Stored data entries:
+===+

/-- A write to the register at offset `a`. -/
def State.csrStore (s : State) (a : Nat) (w : CsrWr) : State :=
  let n := a / 0x1000000
  if n = 1 then s.tciWrite a w
  else if n = 2 then s.watchWrite a w
  else if n = 3 then
    (if a = R.JESS_STAGE_CMD.base then s.stageGoWrite w else if a = R.JESS_SYNC.base then s.syncGoWrite w else s.otherWrite a w)
  else if n = 4 then s.pwrWrite a w
  else if n = 5 then
    (if a = R.TIME_CFG.base then s.timeCfgWrite w else if a = R.TIME_ALARM.base then s.alarmWrite w else if a = R.TIME_CAPTURE.base then s.captureWrite w else s.otherWrite a w)
  else if n = 6 then
    (if a = R.SEC_SVN_ADVANCE.base then s.svnWrite w else if a = R.SEC_TAMPER_MASK.base then s.maskWrite w else s.otherWrite a w)
  else if n = 7 then s.busWrite a w
  else if n = 8 then
    (if a = R.CRYPT_CTRL.base then s.cryptCtrlWrite w else if a = R.CRYPT_STBL_BASE.base then s.stblWrite w
     else if a = R.CRYPT_CFG.base then s.shapedWrite a w (fun v => clampField v R.CRYPT_CFG.MERGE_HOLD_NS 100 10000) else s.otherWrite a w)
  else if n = 9 then
    (match R.ROOST_BR_CFG.at1 2 a, R.ROOST_CH_CFG.at1 8 a with
     | some b, _ => s.brCfgWrite b w
     | none, some c => s.chCfgWrite c w
     | none, none => s.otherWrite a w)
  else if n = 10 then (match R.KTL_LINK_CTRL.at1 64 a with | some l => s.linkCtrlWrite l w | none => s.otherWrite a w)
  else if n = 11 then s.mewsWrite a w
  else if 32 ≤ n ∧ n < 40 then s.hbmWrite a w
  else s.otherWrite a w

/-- A BAR0 access (R305, R306): in PERCH it is dropped, and it wakes a package that is in PERCH or enters it. -/
def State.barAccess (s : State) (m : Master) (f : State → State) : State :=
  if m.cls ≠ 5 ∨ m.remote then f s
  else if s.pwr.pstate = .perch then s.wakeBy R.PWR_WAKE_CAUSE.PCIE
  else (f s).wakeBy R.PWR_WAKE_CAUSE.PCIE

end Sys2Proof.Machine
end

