-- ==== Sys2Proof/Machine/Power.lean ====
section
/-! DEFINITION. The commands of the power manager: credit windows, gating, thermal trips, PERCH and its wake, its registers (13_power_energy.md). -/

namespace Sys2Proof.Machine

/-- CREDIT_WINDOW_START (R311). -/
def execCreditWindowStart (i : WindowIn) (s : State) : Host.Outcome State Fault Refusal := fin s (if s.coreOn then s.windowStart i else s)

/-- DIE_THERMAL_TRIP (R313). -/
def execDieThermalTrip (die tempDc : Nat) (s : State) : Host.Outcome State Fault Refusal := fin s (if s.coreOn ∧ die < 4 then s.dieTrip die tempDc else s)

/-- GROUP_GATE_IDLE (R326, R329). -/
def execGroupGateIdle (s : State) : Host.Outcome State Fault Refusal := fin s (if s.coreOn then s.gateIdle else s)

/-- GROUP_WAKE_COMPLETE (R326). -/
def execGroupWakeComplete (g : Nat) (s : State) : Host.Outcome State Fault Refusal := fin s (if s.coreOn ∧ g < 48 then s.groupWakeDone g else s)

/-- PERCH_ENTRY_START (R304). -/
def execPerchEntryStart (s : State) : Host.Outcome State Fault Refusal := fin s s.perchEntry

/-- PERCH_ENTRY_TIMEOUT (R304). -/
def execPerchEntryTimeout (s : State) : Host.Outcome State Fault Refusal := fin s s.perchTimeout

/-- PERCH_KEEPER_EXPIRY (R273, R304). -/
def execPerchKeeperExpiry (s : State) : Host.Outcome State Fault Refusal := fin s s.perchKeeper

/-- CORE_EN_LOW_EXPIRY (R303). -/
def execCoreEnLowExpiry (s : State) : Host.Outcome State Fault Refusal := fin s s.coreLowOver

/-- WAKE_TIMER (R306). -/
def execWakeTimer (s : State) : Host.Outcome State Fault Refusal := fin s s.wakeTimer

/-- PWR_WAKE_AT_WRITE (R306). -/
def execPwrWakeAtWrite (w : CsrWr) (s : State) : Host.Outcome State Fault Refusal := fin s (s.wakeAtWrite w)

/-- PWR_CAP_WRITE (R332). -/
def execPwrCapWrite (w : CsrWr) (s : State) : Host.Outcome State Fault Refusal := fin s (s.capWrite w)

/-- PWR_CFG_WRITE (R332). -/
def execPwrCfgWrite (which : PwrCfg) (w : CsrWr) (s : State) : Host.Outcome State Fault Refusal := fin s (s.pwrCfgStore which w)

end Sys2Proof.Machine
end

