-- ==== Sys2Proof/Machine/Idle.lean ====
section
/-! DEFINITION. What a step does while no command waits. -/

namespace Sys2Proof.Machine

/-- Slots of a controller's queue pass with no data access: its window and turnarounds move on, rows that no request hits close, and owed refreshes are repaid (R152, R157 to R159). -/
def MQueue.rest (q : MQueue) (g : QCfg) (n now : Nat) : MQueue := ((q.idle g n).checkDrain g).closeRows g now

/-- Ten ns at the controllers: five slots of 2 ns at a pseudo-channel, four burst slots of 2.5 ns at a sub-channel, where a stack or channel runs. -/
def State.idleQueues (s : State) : State :=
  let s := s.updHbm (fun h => { h with pcs := h.pcs.map (fun e => if s.stkState (e.1 / 64) = stkReady then (e.1, e.2.rest (s.hcfg (e.1 / 64) (e.1 % 64)) 5 s.now) else e) })
  s.updRoost (fun r => { r with subs := r.subs.map (fun e => if s.chUp (e.1 / 2) ∧ !s.chSleeps (e.1 / 2) then (e.1, e.2.rest (s.rcfg (e.1 / 2)) 4 s.now) else e) })

/-- Ten ns pass: the counters, P_ref, the governor, the controllers' slots and a bridge's retraining move, and what only waits for time or for another block's state is looked at again. -/
def idleTick (s : State) : Host.Outcome State Fault Refusal := fin s ((s.idle.idleQueues.retrainPoll 0).retrainPoll 1).trainStart.mboxPoll.watchStatus.countReplies

end Sys2Proof.Machine
end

+===+

Activity: Could you return every record above exactly as written?

Reply to the exercise:
/-- A write to the register at offset `a`. -/
def State.csrStore (s : State) (a : Nat) (w : CsrWr) : State :=
  let n := a / 0x1000000
  if n = 1 then s.tciWrite a w
  else if n = 2 then s.watchWrite a w
  else if n = 3 then
    (if a = R.JESS_STAGE_CMD.base then s.stageGoWrite w else if a = R.JESS_SYNC.base then s.syncGoWrite w else s.otherWrite a w)
  else if n = 4 then s.pwrWrite a w
  else if n = 5 then
    (if a = R.TIME_CFG.base then s.timeCfgWrite w else if a = R.TIME_ALARM.base then s.alarmWrite w else if a = R.TIME_CAPTURE.base then s.captureWrite w else s.otherWrite a w)
  else if n = 6 then
    (if a = R.SEC_SVN_ADVANCE.base then s.svnWrite w else if a = R.SEC_TAMPER_MASK.base then s.maskWrite w else s.otherWrite a w)
  else if n = 7 then s.busWrite a w
  else if n = 8 then
    (if a = R.CRYPT_CTRL.base then s.cryptCtrlWrite w else if a = R.CRYPT_STBL_BASE.base then s.stblWrite w
     else if a = R.CRYPT_CFG.base then s.shapedWrite a w (fun v => clampField v R.CRYPT_CFG.MERGE_HOLD_NS 100 10000) else s.otherWrite a w)
  else if n = 9 then
    (match R.ROOST_BR_CFG.at1 2 a, R.ROOST_CH_CFG.at1 8 a with
     | some b, _ => s.brCfgWrite b w
     | none, some c => s.chCfgWrite c w
     | none, none => s.otherWrite a w)
  else if n = 10 then (match R.KTL_LINK_CTRL.at1 64 a with | some l => s.linkCtrlWrite l w | none => s.otherWrite a w)
  else if n = 11 then s.mewsWrite a w
  else if 32 ≤ n ∧ n < 40 then s.hbmWrite a w
  else s.otherWrite a w

/-- A BAR0 access (R305, R306): in PERCH it is dropped, and it wakes a package that is in PERCH or enters it. -/
def State.barAccess (s : State) (m : Master) (f : State → State) : State :=
  if m.cls ≠ 5 ∨ m.remote then f s
  else if s.pwr.pstate = .perch then s.wakeBy R.PWR_WAKE_CAUSE.PCIE
  else (f s).wakeBy R.PWR_WAKE_CAUSE.PCIE

end Sys2Proof.Machine
end

-- ==== Sys2Proof/Machine/Power.lean ====
section
/-! DEFINITION. The commands of the power manager: credit windows, gating, thermal trips, PERCH and its wake, its registers (13_power_energy.md). -/

namespace Sys2Proof.Machine

/-- CREDIT_WINDOW_START (R311). -/
def execCreditWindowStart (i : WindowIn) (s : State) : Host.Outcome State Fault Refusal := fin s (if s.coreOn then s.windowStart i else s)

/-- DIE_THERMAL_TRIP (R313). -/
def execDieThermalTrip (die tempDc : Nat) (s : State) : Host.Outcome State Fault Refusal := fin s (if s.coreOn ∧ die < 4 then s.dieTrip die tempDc else s)

/-- GROUP_GATE_IDLE (R326, R329). -/
def execGroupGateIdle (s : State) : Host.Outcome State Fault Refusal := fin s (if s.coreOn then s.gateIdle else s)

/-- GROUP_WAKE_COMPLETE (R326). -/
def execGroupWakeComplete (g : Nat) (s : State) : Host.Outcome State Fault Refusal := fin s (if s.coreOn ∧ g < 48 then s.groupWakeDone g else s)

/-- PERCH_ENTRY_START (R304). -/
def execPerchEntryStart (s : State) : Host.Outcome State Fault Refusal := fin s s.perchEntry

/-- PERCH_ENTRY_TIMEOUT (R304). -/
def execPerchEntryTimeout (s : State) : Host.Outcome State Fault Refusal := fin s s.perchTimeout

/-- PERCH_KEEPER_EXPIRY (R273, R304). -/
def execPerchKeeperExpiry (s : State) : Host.Outcome State Fault Refusal := fin s s.perchKeeper

/-- CORE_EN_LOW_EXPIRY (R303). -/
def execCoreEnLowExpiry (s : State) : Host.Outcome State Fault Refusal := fin s s.coreLowOver

/-- WAKE_TIMER (R306). -/
def execWakeTimer (s : State) : Host.Outcome State Fault Refusal := fin s s.wakeTimer

/-- PWR_WAKE_AT_WRITE (R306). -/
def execPwrWakeAtWrite (w : CsrWr) (s : State) : Host.Outcome State Fault Refusal := fin s (s.wakeAtWrite w)

/-- PWR_CAP_WRITE (R332). -/
def execPwrCapWrite (w : CsrWr) (s : State) : Host.Outcome State Fault Refusal := fin s (s.capWrite w)

/-- PWR_CFG_WRITE (R332). -/
def execPwrCfgWrite (which : PwrCfg) (w : CsrWr) (s : State) : Host.Outcome State Fault Refusal := fin s (s.pwrCfgStore which w)

end Sys2Proof.Machine
end

-- ==== Sys2Proof/Machine/Idle.lean ====
section
/-! DEFINITION. What a step does while no command waits. -/

namespace Sys2Proof.Machine

/-- Slots of a controller's queue pass with no data access: its window and turnarounds move on, rows that no request hits close, and owed refreshes are repaid (R152, R157 to R159). -/
def MQueue.rest (q : MQueue) (g : QCfg) (n now : Nat) : MQueue := ((q.idle g n).checkDrain g).closeRows g now

/-- Ten ns at the controllers: five slots of 2 ns at a pseudo-channel, four burst slots of 2.5 ns at a sub-channel, where a stack or channel runs. -/
def State.idleQueues (s : State) : State :=
  let s := s.updHbm (fun h => { h with pcs := h.pcs.map (fun e => if s.stkState (e.1 / 64) = stkReady then (e.1, e.2.rest (s.hcfg (e.1 / 64) (e.1 % 64)) 5 s.now) else e) })
  s.updRoost (fun r => { r with subs := r.subs.map (fun e => if s.chUp (e.1 / 2) ∧ !s.chSleeps (e.1 / 2) then (e.1, e.2.rest (s.rcfg (e.1 / 2)) 4 s.now) else e) })

/-- Ten ns pass: the counters, P_ref, the governor, the controllers' slots and a bridge's retraining move, and what only waits for time or for another block's state is looked at again. -/
def idleTick (s : State) : Host.Outcome State Fault Refusal := fin s ((s.idle.idleQueues.retrainPoll 0).retrainPoll 1).trainStart.mboxPoll.watchStatus.countReplies

end Sys2Proof.Machine
end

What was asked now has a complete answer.